• TASK GOAL
Find the line containing "due (if ann" in the records below. Copy exactly that line and each one after it, ending at the line containing "m n) s = .next s)", and nothing more.

• MATERIAL FOR THE TASK
--- --- ---

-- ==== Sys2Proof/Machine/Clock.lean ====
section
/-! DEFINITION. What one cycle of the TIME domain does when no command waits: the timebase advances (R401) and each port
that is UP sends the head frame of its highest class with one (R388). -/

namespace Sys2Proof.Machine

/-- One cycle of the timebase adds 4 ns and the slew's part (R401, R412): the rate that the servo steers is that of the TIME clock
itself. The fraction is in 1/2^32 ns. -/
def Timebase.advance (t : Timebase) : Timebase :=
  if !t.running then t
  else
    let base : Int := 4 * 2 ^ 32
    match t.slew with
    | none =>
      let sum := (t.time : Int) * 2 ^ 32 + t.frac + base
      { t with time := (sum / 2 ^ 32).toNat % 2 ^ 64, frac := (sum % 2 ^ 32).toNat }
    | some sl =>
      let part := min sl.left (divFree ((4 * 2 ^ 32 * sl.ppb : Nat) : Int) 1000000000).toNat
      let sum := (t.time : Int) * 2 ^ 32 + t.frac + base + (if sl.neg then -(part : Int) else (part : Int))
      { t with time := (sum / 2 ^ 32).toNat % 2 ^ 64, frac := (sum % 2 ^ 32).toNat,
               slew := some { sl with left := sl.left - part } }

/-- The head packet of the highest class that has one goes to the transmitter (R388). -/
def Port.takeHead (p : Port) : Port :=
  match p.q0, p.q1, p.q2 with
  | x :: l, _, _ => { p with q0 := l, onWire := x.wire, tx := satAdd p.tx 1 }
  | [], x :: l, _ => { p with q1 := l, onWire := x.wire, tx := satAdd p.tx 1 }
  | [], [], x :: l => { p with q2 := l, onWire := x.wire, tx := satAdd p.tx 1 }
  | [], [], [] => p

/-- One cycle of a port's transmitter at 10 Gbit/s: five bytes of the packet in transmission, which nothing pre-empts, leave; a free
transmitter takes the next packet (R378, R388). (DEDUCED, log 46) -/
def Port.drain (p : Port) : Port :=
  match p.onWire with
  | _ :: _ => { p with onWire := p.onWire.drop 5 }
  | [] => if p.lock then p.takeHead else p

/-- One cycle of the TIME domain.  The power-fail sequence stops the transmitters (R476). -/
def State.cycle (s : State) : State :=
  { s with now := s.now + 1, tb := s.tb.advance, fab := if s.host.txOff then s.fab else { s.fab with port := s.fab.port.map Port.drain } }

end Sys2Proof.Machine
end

--- --- ---

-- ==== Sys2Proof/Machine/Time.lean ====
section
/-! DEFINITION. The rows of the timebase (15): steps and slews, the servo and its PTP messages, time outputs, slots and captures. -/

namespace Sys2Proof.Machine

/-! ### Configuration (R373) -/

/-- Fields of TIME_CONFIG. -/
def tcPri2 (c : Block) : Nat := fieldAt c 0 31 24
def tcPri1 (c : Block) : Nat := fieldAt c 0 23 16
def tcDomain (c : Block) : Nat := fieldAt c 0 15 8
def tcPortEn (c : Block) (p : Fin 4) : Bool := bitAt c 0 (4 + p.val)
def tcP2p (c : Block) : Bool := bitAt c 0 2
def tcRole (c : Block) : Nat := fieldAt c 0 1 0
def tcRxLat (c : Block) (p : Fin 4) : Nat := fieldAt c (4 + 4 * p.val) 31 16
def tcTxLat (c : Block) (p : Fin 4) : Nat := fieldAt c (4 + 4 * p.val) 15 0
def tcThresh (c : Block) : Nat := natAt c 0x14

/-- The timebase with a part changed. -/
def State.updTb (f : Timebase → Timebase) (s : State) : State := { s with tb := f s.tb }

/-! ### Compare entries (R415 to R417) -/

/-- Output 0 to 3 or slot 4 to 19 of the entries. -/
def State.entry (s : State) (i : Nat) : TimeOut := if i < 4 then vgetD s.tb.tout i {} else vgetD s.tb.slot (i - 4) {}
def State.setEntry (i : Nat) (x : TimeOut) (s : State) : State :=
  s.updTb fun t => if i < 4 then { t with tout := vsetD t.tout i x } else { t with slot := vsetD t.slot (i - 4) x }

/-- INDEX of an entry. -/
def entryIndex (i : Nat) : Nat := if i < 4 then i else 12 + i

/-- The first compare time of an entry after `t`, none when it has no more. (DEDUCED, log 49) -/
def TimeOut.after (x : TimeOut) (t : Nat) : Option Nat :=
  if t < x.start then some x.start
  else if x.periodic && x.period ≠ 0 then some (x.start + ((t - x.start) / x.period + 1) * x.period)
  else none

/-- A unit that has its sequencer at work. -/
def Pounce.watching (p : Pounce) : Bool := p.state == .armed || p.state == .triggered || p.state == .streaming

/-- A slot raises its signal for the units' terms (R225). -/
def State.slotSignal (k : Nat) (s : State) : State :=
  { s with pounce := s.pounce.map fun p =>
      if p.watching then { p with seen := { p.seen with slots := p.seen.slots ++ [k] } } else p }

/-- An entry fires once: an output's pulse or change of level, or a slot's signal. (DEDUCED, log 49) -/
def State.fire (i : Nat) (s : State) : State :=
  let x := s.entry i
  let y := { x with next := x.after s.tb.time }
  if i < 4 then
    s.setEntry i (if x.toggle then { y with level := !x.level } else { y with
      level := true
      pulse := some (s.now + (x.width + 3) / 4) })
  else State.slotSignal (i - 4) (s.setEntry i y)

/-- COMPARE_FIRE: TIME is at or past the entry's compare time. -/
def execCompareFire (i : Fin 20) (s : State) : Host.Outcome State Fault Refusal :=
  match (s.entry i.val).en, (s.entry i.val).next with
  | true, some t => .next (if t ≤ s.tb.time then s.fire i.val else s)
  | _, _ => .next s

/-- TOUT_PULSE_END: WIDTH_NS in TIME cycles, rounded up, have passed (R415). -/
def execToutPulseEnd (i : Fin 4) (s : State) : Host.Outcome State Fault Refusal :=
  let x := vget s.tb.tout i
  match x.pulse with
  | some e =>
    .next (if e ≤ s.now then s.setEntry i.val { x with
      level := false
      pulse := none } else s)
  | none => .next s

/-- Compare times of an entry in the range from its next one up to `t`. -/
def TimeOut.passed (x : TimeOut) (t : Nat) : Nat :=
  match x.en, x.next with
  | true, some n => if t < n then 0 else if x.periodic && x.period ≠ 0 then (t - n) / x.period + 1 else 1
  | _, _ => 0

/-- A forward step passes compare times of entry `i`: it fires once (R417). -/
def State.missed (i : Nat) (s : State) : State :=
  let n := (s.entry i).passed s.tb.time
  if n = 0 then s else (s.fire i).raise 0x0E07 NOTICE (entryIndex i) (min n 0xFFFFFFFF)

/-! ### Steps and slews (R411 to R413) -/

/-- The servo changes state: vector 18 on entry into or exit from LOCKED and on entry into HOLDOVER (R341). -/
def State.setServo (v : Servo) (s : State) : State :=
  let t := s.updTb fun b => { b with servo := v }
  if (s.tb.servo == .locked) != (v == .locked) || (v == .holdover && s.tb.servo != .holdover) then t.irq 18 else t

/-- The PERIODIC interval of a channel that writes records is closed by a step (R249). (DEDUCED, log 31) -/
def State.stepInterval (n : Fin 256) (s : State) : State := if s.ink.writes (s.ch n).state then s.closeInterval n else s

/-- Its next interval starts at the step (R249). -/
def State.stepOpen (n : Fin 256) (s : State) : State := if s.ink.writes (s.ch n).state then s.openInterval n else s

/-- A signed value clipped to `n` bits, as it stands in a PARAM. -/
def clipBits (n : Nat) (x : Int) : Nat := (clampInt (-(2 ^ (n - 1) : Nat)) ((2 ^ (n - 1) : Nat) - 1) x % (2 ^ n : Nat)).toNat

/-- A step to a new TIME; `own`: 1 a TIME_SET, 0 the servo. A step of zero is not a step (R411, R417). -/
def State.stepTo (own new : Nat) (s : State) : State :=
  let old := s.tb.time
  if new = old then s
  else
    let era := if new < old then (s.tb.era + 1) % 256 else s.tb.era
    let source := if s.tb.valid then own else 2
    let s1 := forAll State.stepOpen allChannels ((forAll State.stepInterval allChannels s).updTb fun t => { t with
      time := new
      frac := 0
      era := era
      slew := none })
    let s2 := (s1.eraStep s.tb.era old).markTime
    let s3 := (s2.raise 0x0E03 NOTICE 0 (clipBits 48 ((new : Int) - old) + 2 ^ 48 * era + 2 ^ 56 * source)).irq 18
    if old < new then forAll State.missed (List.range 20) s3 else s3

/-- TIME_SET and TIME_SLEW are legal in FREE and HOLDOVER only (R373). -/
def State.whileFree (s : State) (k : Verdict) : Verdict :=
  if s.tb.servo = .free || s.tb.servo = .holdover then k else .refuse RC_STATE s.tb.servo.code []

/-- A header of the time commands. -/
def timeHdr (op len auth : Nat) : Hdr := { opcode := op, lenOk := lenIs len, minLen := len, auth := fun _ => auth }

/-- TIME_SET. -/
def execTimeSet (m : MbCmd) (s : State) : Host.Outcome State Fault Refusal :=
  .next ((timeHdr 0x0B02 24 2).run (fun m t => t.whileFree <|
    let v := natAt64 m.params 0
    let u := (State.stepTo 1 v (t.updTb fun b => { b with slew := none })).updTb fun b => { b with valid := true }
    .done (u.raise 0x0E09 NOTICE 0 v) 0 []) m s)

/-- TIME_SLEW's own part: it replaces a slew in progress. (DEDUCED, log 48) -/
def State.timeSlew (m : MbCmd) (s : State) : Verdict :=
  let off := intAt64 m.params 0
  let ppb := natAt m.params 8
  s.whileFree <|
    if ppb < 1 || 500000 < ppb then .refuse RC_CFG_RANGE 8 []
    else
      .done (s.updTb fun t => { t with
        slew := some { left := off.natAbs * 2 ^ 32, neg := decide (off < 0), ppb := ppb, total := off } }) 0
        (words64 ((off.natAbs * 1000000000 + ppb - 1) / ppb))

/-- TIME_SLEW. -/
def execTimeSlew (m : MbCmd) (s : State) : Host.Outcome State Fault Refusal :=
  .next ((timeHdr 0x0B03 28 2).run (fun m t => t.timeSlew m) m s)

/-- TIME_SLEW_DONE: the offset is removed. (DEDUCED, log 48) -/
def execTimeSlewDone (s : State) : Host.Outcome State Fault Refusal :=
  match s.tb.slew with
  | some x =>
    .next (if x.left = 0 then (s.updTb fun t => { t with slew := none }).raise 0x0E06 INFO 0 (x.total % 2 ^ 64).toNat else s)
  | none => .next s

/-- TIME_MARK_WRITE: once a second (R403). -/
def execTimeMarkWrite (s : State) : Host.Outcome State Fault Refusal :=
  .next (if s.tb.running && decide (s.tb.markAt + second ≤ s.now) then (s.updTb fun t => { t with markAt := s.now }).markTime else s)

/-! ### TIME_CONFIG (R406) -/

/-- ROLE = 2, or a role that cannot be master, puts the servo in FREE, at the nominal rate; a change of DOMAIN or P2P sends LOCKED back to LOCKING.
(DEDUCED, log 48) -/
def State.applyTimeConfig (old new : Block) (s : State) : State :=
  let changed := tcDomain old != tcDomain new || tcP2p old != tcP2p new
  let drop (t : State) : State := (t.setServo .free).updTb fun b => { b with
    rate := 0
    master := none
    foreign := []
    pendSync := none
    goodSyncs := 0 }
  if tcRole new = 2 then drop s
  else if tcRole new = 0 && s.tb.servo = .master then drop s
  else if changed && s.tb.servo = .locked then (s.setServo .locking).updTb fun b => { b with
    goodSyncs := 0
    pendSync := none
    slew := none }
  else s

--- --- ---

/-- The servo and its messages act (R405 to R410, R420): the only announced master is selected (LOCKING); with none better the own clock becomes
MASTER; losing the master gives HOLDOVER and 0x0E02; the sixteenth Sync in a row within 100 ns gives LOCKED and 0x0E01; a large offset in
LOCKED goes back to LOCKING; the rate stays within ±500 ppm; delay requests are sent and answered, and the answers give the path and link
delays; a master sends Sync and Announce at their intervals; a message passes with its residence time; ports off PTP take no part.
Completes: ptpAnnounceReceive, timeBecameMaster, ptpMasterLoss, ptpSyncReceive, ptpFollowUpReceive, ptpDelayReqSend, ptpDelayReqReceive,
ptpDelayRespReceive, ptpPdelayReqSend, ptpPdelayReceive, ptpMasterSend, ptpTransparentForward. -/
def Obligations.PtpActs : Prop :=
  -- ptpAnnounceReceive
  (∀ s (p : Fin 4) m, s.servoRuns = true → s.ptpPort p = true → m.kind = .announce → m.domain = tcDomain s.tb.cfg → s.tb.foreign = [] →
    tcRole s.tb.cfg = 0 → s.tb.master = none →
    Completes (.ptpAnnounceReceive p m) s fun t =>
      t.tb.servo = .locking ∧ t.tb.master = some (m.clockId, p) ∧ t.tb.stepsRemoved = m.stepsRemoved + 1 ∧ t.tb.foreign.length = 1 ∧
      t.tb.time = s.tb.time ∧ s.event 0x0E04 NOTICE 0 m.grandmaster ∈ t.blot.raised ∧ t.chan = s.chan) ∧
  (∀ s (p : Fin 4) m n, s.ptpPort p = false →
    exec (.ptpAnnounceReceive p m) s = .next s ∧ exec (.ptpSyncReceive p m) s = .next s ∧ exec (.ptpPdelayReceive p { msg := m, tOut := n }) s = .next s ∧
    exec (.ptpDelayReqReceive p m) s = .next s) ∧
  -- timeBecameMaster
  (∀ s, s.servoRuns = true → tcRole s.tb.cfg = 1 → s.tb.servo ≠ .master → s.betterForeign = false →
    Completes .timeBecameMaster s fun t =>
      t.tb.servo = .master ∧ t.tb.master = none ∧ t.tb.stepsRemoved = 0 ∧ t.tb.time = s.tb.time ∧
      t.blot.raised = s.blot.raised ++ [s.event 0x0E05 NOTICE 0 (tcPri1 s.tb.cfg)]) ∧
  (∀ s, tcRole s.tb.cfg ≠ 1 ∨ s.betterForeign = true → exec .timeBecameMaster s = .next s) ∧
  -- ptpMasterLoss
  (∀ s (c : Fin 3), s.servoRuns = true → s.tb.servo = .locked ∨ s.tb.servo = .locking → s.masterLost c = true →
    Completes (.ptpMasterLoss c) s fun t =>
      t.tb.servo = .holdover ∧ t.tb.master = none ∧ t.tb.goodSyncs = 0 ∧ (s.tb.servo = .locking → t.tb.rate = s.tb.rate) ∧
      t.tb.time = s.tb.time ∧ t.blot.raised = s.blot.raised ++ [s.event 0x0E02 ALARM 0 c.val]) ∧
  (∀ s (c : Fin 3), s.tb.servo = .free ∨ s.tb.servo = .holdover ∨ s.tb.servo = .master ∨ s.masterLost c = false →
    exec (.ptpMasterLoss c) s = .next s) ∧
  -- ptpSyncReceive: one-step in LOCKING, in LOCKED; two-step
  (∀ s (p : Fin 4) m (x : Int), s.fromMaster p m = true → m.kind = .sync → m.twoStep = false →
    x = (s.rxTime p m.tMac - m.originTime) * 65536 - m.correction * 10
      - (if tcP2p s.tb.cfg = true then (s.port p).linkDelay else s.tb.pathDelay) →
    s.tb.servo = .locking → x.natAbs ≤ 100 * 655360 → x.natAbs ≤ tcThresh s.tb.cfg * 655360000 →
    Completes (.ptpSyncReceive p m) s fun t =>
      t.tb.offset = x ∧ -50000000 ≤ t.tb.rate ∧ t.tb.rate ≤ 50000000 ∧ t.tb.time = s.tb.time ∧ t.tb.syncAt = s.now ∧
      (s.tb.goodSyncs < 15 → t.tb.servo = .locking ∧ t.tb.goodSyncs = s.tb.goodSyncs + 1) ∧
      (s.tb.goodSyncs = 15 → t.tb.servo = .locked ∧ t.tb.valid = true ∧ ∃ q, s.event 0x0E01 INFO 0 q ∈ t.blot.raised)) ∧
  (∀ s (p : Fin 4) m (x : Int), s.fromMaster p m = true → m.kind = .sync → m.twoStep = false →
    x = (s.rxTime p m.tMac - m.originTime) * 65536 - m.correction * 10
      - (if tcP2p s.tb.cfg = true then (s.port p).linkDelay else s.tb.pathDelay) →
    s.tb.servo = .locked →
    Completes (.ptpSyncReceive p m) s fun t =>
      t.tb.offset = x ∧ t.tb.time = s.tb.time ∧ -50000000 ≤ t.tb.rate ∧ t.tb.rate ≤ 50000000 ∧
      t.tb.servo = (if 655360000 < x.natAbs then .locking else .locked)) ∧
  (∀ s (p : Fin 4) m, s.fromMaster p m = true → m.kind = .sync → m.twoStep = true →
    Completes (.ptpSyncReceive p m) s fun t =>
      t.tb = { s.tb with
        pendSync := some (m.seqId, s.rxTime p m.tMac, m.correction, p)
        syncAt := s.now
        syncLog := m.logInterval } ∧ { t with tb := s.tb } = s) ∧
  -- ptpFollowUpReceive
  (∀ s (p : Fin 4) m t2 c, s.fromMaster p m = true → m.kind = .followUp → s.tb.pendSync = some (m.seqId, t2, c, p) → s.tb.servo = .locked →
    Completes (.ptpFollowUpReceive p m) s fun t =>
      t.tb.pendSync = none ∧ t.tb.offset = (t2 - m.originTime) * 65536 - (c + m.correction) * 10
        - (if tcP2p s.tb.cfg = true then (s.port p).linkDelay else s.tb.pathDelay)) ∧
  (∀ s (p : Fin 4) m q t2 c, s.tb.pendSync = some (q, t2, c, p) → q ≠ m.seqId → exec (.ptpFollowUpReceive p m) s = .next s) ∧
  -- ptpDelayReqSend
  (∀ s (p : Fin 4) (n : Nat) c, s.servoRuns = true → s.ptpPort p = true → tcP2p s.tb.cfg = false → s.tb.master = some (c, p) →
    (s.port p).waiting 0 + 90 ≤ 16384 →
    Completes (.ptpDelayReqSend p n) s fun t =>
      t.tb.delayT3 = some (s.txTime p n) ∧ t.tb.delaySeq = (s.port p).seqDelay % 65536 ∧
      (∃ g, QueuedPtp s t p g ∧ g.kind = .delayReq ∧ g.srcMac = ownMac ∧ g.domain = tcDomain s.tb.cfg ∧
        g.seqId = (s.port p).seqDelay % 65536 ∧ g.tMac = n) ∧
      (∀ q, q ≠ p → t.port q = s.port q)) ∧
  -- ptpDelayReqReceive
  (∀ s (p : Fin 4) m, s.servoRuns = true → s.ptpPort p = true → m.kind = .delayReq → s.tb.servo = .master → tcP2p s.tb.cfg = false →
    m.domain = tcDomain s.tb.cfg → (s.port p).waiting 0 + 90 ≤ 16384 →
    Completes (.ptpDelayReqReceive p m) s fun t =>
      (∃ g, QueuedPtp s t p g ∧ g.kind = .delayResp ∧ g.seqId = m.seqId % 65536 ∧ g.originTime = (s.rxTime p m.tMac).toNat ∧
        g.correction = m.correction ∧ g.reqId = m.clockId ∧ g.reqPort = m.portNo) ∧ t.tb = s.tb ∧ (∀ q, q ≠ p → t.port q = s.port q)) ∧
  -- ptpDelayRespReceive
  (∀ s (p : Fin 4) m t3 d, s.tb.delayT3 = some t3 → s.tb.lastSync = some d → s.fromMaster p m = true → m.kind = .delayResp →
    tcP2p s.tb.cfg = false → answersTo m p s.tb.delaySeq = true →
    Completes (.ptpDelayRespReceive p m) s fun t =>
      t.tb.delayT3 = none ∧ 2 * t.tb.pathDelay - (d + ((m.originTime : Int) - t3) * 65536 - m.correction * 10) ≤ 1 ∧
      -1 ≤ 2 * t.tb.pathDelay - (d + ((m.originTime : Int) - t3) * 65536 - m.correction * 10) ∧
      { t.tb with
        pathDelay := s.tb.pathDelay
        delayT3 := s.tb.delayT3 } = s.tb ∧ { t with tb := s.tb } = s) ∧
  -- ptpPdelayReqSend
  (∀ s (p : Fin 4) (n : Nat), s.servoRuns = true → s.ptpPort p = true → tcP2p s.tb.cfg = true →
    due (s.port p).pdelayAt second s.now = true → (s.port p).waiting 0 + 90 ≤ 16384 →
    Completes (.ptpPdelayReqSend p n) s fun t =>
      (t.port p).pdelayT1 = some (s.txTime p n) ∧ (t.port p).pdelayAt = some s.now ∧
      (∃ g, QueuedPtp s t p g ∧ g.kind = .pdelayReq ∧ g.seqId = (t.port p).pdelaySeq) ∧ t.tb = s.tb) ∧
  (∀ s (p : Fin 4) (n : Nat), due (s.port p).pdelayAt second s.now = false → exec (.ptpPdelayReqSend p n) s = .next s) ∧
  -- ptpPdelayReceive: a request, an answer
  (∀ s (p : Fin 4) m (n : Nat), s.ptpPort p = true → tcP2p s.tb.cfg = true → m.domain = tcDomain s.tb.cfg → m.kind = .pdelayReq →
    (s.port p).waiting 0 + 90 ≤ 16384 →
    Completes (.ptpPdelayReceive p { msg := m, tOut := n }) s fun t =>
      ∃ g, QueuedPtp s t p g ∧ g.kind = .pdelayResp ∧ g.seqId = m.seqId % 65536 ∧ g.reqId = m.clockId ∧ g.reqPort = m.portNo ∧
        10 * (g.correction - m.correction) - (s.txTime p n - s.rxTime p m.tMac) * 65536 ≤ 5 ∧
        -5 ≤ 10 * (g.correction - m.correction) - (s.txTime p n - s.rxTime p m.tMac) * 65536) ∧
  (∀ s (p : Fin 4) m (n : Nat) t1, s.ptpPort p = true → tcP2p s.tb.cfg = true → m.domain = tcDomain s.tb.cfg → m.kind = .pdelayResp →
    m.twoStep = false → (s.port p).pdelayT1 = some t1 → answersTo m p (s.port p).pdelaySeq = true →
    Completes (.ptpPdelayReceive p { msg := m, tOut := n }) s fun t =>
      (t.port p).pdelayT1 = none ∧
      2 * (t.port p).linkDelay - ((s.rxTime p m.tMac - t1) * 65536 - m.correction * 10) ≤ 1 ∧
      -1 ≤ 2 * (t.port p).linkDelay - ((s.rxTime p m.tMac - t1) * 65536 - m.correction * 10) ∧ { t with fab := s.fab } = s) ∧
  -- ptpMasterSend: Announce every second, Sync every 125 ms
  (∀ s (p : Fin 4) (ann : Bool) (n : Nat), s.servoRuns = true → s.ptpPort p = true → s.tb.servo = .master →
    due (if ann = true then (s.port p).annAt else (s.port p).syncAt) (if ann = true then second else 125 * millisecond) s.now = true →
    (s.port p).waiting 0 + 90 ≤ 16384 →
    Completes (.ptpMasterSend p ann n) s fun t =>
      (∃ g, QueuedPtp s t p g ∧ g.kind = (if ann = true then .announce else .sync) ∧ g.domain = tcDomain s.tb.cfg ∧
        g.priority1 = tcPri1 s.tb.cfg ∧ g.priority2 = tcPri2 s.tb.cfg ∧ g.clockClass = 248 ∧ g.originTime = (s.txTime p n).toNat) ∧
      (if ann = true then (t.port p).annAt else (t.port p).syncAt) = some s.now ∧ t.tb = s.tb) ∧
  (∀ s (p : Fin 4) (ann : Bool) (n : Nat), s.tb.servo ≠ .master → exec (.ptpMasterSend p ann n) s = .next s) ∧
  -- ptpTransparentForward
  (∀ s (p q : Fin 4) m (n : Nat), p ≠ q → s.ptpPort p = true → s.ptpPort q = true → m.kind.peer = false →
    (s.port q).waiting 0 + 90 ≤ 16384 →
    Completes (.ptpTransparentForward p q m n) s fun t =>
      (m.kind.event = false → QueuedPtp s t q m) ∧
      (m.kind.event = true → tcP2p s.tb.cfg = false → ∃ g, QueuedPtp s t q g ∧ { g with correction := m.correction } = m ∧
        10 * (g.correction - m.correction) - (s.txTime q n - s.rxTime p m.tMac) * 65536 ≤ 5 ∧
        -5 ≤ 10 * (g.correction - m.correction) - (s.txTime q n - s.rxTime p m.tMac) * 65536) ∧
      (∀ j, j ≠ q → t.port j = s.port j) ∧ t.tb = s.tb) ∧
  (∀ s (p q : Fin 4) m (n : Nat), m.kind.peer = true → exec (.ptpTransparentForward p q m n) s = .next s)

--- --- ---

• EXPECTED OUTPUT
    due (if ann = true then (s.port p).annAt else (s.port p).syncAt) (if ann = true then second else 125 * millisecond) s.now = true →
    (s.port p).waiting 0 + 90 ≤ 16384 →
    Completes (.ptpMasterSend p ann n) s fun t =>
      (∃ g, QueuedPtp s t p g ∧ g.kind = (if ann = true then .announce else .sync) ∧ g.domain = tcDomain s.tb.cfg ∧
        g.priority1 = tcPri1 s.tb.cfg ∧ g.priority2 = tcPri2 s.tb.cfg ∧ g.clockClass = 248 ∧ g.originTime = (s.txTime p n).toNat) ∧
      (if ann = true then (t.port p).annAt else (t.port p).syncAt) = some s.now ∧ t.tb = s.tb) ∧
  (∀ s (p : Fin 4) (ann : Bool) (n : Nat), s.tb.servo ≠ .master → exec (.ptpMasterSend p ann n) s = .next s) ∧
  -- ptpTransparentForward
  (∀ s (p q : Fin 4) m (n : Nat), p ≠ q → s.ptpPort p = true → s.ptpPort q = true → m.kind.peer = false →
    (s.port q).waiting 0 + 90 ≤ 16384 →
    Completes (.ptpTransparentForward p q m n) s fun t =>
      (m.kind.event = false → QueuedPtp s t q m) ∧
      (m.kind.event = true → tcP2p s.tb.cfg = false → ∃ g, QueuedPtp s t q g ∧ { g with correction := m.correction } = m ∧
        10 * (g.correction - m.correction) - (s.txTime q n - s.rxTime p m.tMac) * 65536 ≤ 5 ∧
        -5 ≤ 10 * (g.correction - m.correction) - (s.txTime q n - s.rxTime p m.tMac) * 65536) ∧
      (∀ j, j ≠ q → t.port j = s.port j) ∧ t.tb = s.tb) ∧
  (∀ s (p q : Fin 4) m (n : Nat), m.kind.peer = true → exec (.ptpTransparentForward p q m n) s = .next s)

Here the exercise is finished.